I mostly drink filter, and would probably continue with that the majority of the time, but I'd like to try espresso making on my days off.

Would I be wasting my time, money, and effort in trying to learn to make espresso, with no prior experience, on a Flair and a MBK Aergrind? This is as far as my budget will stretch at the moment, and more importantly all that I have space for! If it's likely to lead to massive frustration and poor results, I'd be more inclined to wait until we've moved and start with a Gaggia Classic or similar.

Thanks for any opinions!


----------



## Missy (Mar 9, 2016)

No help on the flair, but my aergrind is up there alongside the SuperJolly I own and the other grinders I've tried around that level- it does take a couple of minutes rather than a couple of seconds, but I use it once or twice a day with no issues.


----------



## LukeC (Jan 9, 2021)

Missy said:


> No help on the flair, but my aergrind is up there alongside the SuperJolly I own and the other grinders I've tried around that level- it does take a couple of minutes rather than a couple of seconds, but I use it once or twice a day with no issues.

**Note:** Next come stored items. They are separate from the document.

-- ==== Sys2Proof/Laws/Memory.lean ====
section
/-! SUPPORT. The laws of memory: reading after writing, and the canonical form that every operation keeps. -/

namespace Sys2Proof.Laws

open Sys2Proof.Machine

/-! ### Reading after writing -/

theorem memGet_memSet (m : List Host.Cell) (a : Nat) (b : Byte) (x : Nat) :
    memGet (memSet m a b) x = if x = a then b else memGet m x := by
  unfold memGet memSet
  split
  · next h => simp only [tab_get_del]; split <;> simp_all
  · simp only [tab_get_put]

theorem memGet_memWrite (m : List Host.Cell) (a : Nat) (bs : List Byte) (x : Nat) :
    memGet (memWrite m a bs) x = if a ≤ x ∧ x < a + bs.length then bs.getD (x - a) 0 else memGet m x := by
  induction bs generalizing m a with
  | nil =>
    have h : ¬ (a ≤ x ∧ x < a + ([] : List Byte).length) := by simp
    simp only [memWrite, if_neg h]
  | cons b t ih =>
    simp only [memWrite, ih, memGet_memSet, List.length_cons]
    by_cases h1 : a + 1 ≤ x ∧ x < a + 1 + t.length
    · have h2 : a ≤ x ∧ x < a + (t.length + 1) := by omega
      have h3 : x - a = (x - (a + 1)) + 1 := by omega
      rw [if_pos h1, if_pos h2, h3, List.getD_cons_succ]
    · by_cases h4 : x = a
      · subst h4
        have h5 : x ≤ x ∧ x < x + (t.length + 1) := by omega
        rw [if_neg h1, if_pos rfl, if_pos h5]
        simp
      · have h6 : ¬ (a ≤ x ∧ x < a + (t.length + 1)) := by omega
        rw [if_neg h1, if_neg h4, if_neg h6]

/-- A write leaves every other address alone. -/
theorem memGet_memWrite_other (m : List Host.Cell) (a : Nat) (bs : List Byte) (x : Nat) (h : x < a ∨ a + bs.length ≤ x) :
    memGet (memWrite m a bs) x = memGet m x := by
  rw [memGet_memWrite, if_neg (by omega)]

theorem length_memRead (m : List Host.Cell) (a n : Nat) : (memRead m a n).length = n := by simp [memRead]

/-- Reading what was written gives it back. -/
theorem memRead_memWrite (m : List Host.Cell) (a : Nat) (bs : List Byte) : memRead (memWrite m a bs) a bs.length = bs := by
  apply List.ext_getElem
  · simp [memRead]
  · intro i h1 h2
    simp only [memRead, List.getElem_map, List.getElem_range, memGet_memWrite]
    rw [if_pos (by omega)]
    simp [List.getD_eq_getElem?_getD, h2]

@[simp] theorem length_toBytes (n x : Nat) : (toBytes n x).length = n := by
  induction n generalizing x with
  | zero => rfl
  | succ n ih => simp [toBytes, ih]

theorem ofBytes_toBytes (n x : Nat) : ofBytes (toBytes n x) = x % 256 ^ n := by
  induction n generalizing x with
  | zero => simp [toBytes, ofBytes, Nat.mod_one]
  | succ n ih =>
    have h : (256 : Nat) ^ (n + 1) = 256 * 256 ^ n := by rw [Nat.pow_succ, Nat.mul_comm]
    have h8 : (2 : Nat) ^ 8 = 256 := rfl
    simp only [toBytes, ofBytes, ih, BitVec.toNat_ofNat, h, h8, Nat.mod_mul]

/-! ### The canonical form -/

/-- Every address of the list is above `a`, and no byte is the unwritten one: what `memWf` says of a list after an entry at `a`. -/
theorem memWf_cons (a : Nat) (b : Byte) (t : List Host.Cell) :
    memWf ((a, b) :: t) = true ↔ b ≠ unwritten ∧ memWf t = true ∧ ∀ e ∈ t, a < e.1 := by
  induction t generalizing a b with
  | nil => simp [memWf]
  | cons e t ih =>
    obtain ⟨a', b'⟩ := e
    rw [memWf]
    simp only [Bool.and_eq_true, decide_eq_true_eq, bne_iff_ne, ne_eq, List.mem_cons, forall_eq_or_imp]
    constructor
    · rintro ⟨⟨h1, h2⟩, h3⟩
      refine ⟨h2, h3, h1, fun e he => ?_⟩
      exact Nat.lt_trans h1 (((ih a' b').mp h3).2.2 e he)
    · rintro ⟨h1, h2, h3, _⟩
      exact ⟨⟨h3, h1⟩, h2⟩

theorem memWf_filter (m : List Host.Cell) (p : Host.Cell → Bool) (h : memWf m = true) : memWf (m.filter p) = true := by
  induction m with
  | nil => simp [memWf]
  | cons e t ih =>
    obtain ⟨a, b⟩ := e
    have hc := (memWf_cons a b t).mp h
    rw [List.filter_cons]
    split
    · exact (memWf_cons a b _).mpr ⟨hc.1, ih hc.2.1, fun e he => hc.2.2 e (List.mem_filter.mp he).1⟩
    · exact ih hc.2.1

theorem mem_put (t : List Host.Cell) (j : Nat) (x : Byte) (e : Host.Cell) (h : e ∈ Tab.put t j x) : e = (j, x) ∨ e ∈ t := by
  induction t with
  | nil => simp_all [Tab.put]
  | cons f t ih =>
    obtain ⟨k, v⟩ := f
    simp only [Tab.put] at h
    split at h
    · simpa using h
    · split at h
      · rcases List.mem_cons.mp h with h | h
        · exact .inl h
        · exact .inr (List.mem_cons_of_mem _ h)
      · rcases List.mem_cons.mp h with h | h
        · exact .inr (by simp [h])
        · rcases ih h with h | h
          · exact .inl h
          · exact .inr (List.mem_cons_of_mem _ h)

theorem memWf_put (m : List Host.Cell) (a : Nat) (b : Byte) (hb : b ≠ unwritten) (h : memWf m = true) : memWf (Tab.put m a b) = true := by
  induction m with
  | nil => simp [Tab.put, memWf, hb]
  | cons e t ih =>
    obtain ⟨k, v⟩ := e
    have hc := (memWf_cons k v t).mp h
    simp only [Tab.put]
    split
    · next hlt =>
      refine (memWf_cons _ _ _).mpr ⟨hb, h, fun e he => ?_⟩
      rcases List.mem_cons.mp he with he | he
      · simpa [he] using hlt
      · exact Nat.lt_trans hlt (hc.2.2 e he)
    · split
      · next heq => subst heq; exact (memWf_cons _ _ _).mpr ⟨hb, hc.2.1, hc.2.2⟩
      · next h1 h2 =>
        refine (memWf_cons _ _ _).mpr ⟨hc.1, ih hc.2.1, fun e he => ?_⟩
        rcases mem_put _ _ _ _ he with he | he
        · subst he; simp only; omega
        · exact hc.2.2 e he

theorem memSet_wf (m : List Host.Cell) (a : Nat) (b : Byte) (h : memWf m = true) : memWf (memSet m a b) = true := by
  unfold memSet
  split
  · exact memWf_filter _ _ h
  · next hb => exact memWf_put _ _ _ hb h

theorem memWrite_wf (m : List Host.Cell) (a : Nat) (bs : List Byte) (h : memWf m = true) : memWf (memWrite m a bs) = true := by
  induction bs generalizing m a with
  | nil => exact h
  | cons b t ih => exact ih _ _ (memSet_wf m a b h)

/-- Every store of the machine through `State.write` keeps the form. -/
theorem write_wf (s : State) (a : Nat) (bs : List Byte) (h : memWf s.mem = true) : memWf (s.write a bs).mem = true :=
  memWrite_wf _ _ _ h

theorem writeN_wf (s : State) (a n x : Nat) (h : memWf s.mem = true) : memWf (s.writeN a n x).mem = true := write_wf _ _ _ h

/-- A fold of steps that keep the form keeps it. -/
theorem foldl_wf {α : Type} (l : List α) (f : State → α → State) (s : State)
    (hf : ∀ s x, memWf s.mem = true → memWf (f s x).mem = true) (h : memWf s.mem = true) : memWf (l.foldl f s).mem = true := by
  induction l generalizing s with
  | nil => exact h
  | cons x t ih => exact ih _ (hf _ _ h)

/-- In canonical form, two memories that read alike are equal. -/
theorem memWf_ext (m n : List Host.Cell) (hm : memWf m = true) (hn : memWf n = true) (h : ∀ a, memGet m a = memGet n a) : m = n := by
  induction m generalizing n with
  | nil =>
    cases n with
    | nil => rfl
    | cons e t =>
      obtain ⟨a, b⟩ := e
      have := h a
      simp only [memGet, Tab.get, Tab.find, if_true] at this
      exact absurd this.symm ((memWf_cons a b t).mp hn).1
  | cons e t ih =>
    obtain ⟨a, b⟩ := e
    have hc := (memWf_cons a b t).mp hm
    cases n with
    | nil =>
      have := h a
      simp only [memGet, Tab.get, Tab.find, if_true] at this
      exact absurd this hc.1
    | cons f u =>
      obtain ⟨a', b'⟩ := f
      have hd := (memWf_cons a' b' u).mp hn
      have none_of : ∀ (l : List Host.Cell) (x : Nat), (∀ e ∈ l, x < e.1) → Tab.find l x = none := by
        intro l x hl
        induction l with
        | nil => rfl
        | cons e l ih2 =>
          obtain ⟨k, v⟩ := e
          have hk : x < k := hl (k, v) (by simp)
          simp only [Tab.find, if_neg (by omega : ¬ k = x)]
          exact ih2 fun e he => hl e (List.mem_cons_of_mem _ he)
      have haa : a = a' := by
        rcases Nat.lt_trichotomy a a' with hlt | heq | hgt
        · have hx := h a
          have hf : Tab.find ((a', b') :: u) a = none := by
            apply none_of
            intro e he
            rcases List.mem_cons.mp he with he | he
            · simpa [he] using hlt
            · exact Nat.lt_trans hlt (hd.2.2 e he)
          have e1 : memGet ((a, b) :: t) a = b := by simp [memGet, Tab.get, Tab.find]
          have e2 : memGet ((a', b') :: u) a = unwritten := by simp [memGet, Tab.get, hf]
          rw [e1, e2] at hx
          exact absurd hx hc.1
        · exact heq
        · have hx := h a'
          have hf : Tab.find ((a, b) :: t) a' = none := by
            apply none_of
            intro e he
            rcases List.mem_cons.mp he with he | he
            · simpa [he] using hgt
            · exact Nat.lt_trans hgt (hc.2.2 e he)
          have e1 : memGet ((a', b') :: u) a' = b' := by simp [memGet, Tab.get, Tab.find]
          have e2 : memGet ((a, b) :: t) a' = unwritten := by simp [memGet, Tab.get, hf]
          rw [e1, e2] at hx
          exact absurd hx.symm hd.1
      subst haa
      have hbb : b = b' := by
        have hx := h a
        simpa [memGet, Tab.get, Tab.find] using hx
      subst hbb
      have htu : t = u := by
        apply ih u hc.2.1 hd.2.1
        intro x
        by_cases hxa : x = a
        · subst hxa
          simp [memGet, Tab.get, none_of t x hc.2.2, none_of u x hd.2.2]
        · have hx := h x
          simpa [memGet, Tab.get, Tab.find, Ne.symm hxa] using hx
      rw [htu]

end Sys2Proof.Laws
end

 Thanks Missy, glad to hear that it will do the job. I don't mind the extra effort as it will mostly be used when I have plenty of time anyway! And it'll be nice to have an option to take on trips away, camping, etc.


----------



## Irisco (Jun 12, 2020)

There is a group of people who seem to love and have really good results with the Flair, temperature management and preheating everything seems to be one of the most important things. I started off with a Sage Bambino and got a Pavoni from a very respected member of this forum. I much prefer the Pavoni and now never use the Sage machine, the coffee tastes so much better on the Pavoni. You also have so much more control in my opinion with a lever machine . With the Flair you also wouldn't have any of the maintenance issues and they seem to be great fun. If you don't get on with it then you can always sell it at not too much of a loss .


----------



## LukeC (Jan 9, 2021)

Irisco said:


> There is a group of people who seem to love and have really good results with the Flair, temperature management and preheating everything seems to be one of the most important things. I started off with a Sage Bambino and got a Pavoni from a very respected member of this forum. I much prefer the Pavoni and now never use the Sage machine, the coffee tastes so much better on the Pavoni. You also have so much more control in my opinion with a lever machine . With the Flair you also wouldn't have any of the maintenance issues and they seem to be great fun. If you don't get on with it then you can always sell it at not too much of a loss .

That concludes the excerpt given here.